* EXERCISE INSTRUCTIONS: Each line from the one containing "y.lanes.length = x.lanes.length" through the end of the records below must be repeated exactly, and no other line.

--------------------------------------------------

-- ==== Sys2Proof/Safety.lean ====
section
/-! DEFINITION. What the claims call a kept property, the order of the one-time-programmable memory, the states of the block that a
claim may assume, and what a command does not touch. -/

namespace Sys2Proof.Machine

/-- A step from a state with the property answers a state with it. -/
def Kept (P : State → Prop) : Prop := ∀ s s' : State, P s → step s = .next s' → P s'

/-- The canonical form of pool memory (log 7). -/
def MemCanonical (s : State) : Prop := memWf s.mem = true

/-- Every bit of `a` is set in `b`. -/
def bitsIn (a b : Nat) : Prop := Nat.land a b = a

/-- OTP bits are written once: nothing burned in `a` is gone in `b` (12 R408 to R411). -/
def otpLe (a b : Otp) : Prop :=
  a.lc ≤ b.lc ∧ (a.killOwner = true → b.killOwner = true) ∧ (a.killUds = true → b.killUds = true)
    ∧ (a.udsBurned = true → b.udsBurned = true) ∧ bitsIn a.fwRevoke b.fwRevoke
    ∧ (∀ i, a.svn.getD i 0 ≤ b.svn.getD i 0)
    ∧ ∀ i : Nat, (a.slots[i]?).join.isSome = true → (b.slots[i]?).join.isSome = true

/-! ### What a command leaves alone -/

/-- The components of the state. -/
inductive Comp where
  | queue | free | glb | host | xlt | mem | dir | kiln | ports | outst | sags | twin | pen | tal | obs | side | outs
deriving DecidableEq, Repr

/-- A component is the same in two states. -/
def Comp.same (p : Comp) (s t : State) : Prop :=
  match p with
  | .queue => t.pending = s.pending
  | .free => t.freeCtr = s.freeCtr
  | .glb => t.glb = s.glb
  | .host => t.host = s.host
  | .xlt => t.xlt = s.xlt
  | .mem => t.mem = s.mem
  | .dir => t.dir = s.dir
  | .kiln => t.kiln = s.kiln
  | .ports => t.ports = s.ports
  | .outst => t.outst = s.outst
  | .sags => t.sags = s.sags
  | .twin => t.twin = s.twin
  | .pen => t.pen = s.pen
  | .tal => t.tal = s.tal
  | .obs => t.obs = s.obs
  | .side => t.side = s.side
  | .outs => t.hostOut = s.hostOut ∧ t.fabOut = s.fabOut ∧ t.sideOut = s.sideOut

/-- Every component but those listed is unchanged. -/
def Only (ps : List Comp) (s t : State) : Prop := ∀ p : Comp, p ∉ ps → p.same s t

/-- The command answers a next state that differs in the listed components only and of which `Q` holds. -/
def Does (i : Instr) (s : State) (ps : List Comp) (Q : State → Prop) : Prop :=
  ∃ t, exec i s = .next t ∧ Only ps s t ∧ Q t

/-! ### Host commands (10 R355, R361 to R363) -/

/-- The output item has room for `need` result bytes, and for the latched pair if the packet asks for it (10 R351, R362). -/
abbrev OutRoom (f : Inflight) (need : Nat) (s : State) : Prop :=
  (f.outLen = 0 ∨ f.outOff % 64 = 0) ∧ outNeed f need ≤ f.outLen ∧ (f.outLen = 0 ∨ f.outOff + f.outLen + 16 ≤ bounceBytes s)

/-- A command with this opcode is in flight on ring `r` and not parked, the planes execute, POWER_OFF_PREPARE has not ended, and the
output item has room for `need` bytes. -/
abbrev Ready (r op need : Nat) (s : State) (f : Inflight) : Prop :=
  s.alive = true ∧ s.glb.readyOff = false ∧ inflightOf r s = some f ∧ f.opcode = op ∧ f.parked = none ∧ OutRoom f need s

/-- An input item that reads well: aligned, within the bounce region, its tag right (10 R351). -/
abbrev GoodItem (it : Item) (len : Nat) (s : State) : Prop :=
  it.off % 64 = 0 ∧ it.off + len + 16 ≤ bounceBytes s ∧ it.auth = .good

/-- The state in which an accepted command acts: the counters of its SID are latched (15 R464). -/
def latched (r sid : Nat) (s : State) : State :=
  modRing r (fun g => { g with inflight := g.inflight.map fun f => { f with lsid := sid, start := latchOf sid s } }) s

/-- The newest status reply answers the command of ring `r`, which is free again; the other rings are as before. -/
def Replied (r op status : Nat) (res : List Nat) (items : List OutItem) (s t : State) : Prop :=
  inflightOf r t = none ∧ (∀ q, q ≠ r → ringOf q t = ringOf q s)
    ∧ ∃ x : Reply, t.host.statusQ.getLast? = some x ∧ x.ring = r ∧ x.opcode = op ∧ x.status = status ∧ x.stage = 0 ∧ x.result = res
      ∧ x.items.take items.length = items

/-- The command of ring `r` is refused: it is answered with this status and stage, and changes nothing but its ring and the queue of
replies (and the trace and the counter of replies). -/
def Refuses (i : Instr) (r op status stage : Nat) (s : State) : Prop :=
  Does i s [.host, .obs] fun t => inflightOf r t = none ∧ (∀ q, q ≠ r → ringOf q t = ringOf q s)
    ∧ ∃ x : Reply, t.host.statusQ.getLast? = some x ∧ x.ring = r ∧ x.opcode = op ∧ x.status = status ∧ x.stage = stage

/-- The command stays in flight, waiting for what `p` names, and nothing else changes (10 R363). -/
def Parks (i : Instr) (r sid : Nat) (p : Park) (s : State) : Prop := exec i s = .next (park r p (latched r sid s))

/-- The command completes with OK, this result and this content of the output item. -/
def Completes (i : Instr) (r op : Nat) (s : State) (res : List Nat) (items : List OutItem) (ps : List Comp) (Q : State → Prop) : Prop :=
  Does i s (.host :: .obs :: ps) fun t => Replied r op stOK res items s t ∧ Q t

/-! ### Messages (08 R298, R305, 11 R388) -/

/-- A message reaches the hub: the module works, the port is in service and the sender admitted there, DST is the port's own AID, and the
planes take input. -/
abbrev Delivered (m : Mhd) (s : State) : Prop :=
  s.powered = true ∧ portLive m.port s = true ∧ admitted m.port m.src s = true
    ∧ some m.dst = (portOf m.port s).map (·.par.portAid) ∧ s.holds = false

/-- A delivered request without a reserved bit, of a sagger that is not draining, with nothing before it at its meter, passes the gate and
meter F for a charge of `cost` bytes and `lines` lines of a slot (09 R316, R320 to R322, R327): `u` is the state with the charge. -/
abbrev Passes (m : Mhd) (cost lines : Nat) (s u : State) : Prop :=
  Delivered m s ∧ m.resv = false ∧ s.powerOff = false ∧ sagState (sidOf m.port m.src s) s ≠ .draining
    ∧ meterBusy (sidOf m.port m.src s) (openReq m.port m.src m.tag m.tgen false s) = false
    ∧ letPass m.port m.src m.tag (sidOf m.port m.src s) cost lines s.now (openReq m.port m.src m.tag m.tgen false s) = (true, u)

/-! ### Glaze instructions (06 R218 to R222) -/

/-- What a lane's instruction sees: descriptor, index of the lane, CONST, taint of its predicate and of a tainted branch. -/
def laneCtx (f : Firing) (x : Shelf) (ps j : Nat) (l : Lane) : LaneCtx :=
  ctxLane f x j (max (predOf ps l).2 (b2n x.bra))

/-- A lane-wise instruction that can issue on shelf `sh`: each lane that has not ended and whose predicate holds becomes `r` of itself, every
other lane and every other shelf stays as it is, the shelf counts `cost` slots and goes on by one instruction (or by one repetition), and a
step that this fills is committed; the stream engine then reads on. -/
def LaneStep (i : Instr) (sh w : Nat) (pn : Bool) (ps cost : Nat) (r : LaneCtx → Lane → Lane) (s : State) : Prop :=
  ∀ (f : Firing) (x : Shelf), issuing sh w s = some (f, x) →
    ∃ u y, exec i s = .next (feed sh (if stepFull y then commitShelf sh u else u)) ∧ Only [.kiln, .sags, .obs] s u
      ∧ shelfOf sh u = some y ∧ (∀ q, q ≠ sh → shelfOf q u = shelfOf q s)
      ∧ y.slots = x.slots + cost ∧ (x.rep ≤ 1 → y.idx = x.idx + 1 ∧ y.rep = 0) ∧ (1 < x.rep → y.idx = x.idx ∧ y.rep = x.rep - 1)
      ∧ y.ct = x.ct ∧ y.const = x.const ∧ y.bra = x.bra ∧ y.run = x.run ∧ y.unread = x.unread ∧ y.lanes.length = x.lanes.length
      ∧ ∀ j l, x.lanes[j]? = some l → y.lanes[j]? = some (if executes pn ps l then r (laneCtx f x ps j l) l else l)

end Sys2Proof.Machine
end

--------------------------------------------------

* TASK RESPONSE:
      ∧ y.ct = x.ct ∧ y.const = x.const ∧ y.bra = x.bra ∧ y.run = x.run ∧ y.unread = x.unread ∧ y.lanes.length = x.lanes.length
      ∧ ∀ j l, x.lanes[j]? = some l → y.lanes[j]? = some (if executes pn ps l then r (laneCtx f x ps j l) l else l)

end Sys2Proof.Machine
end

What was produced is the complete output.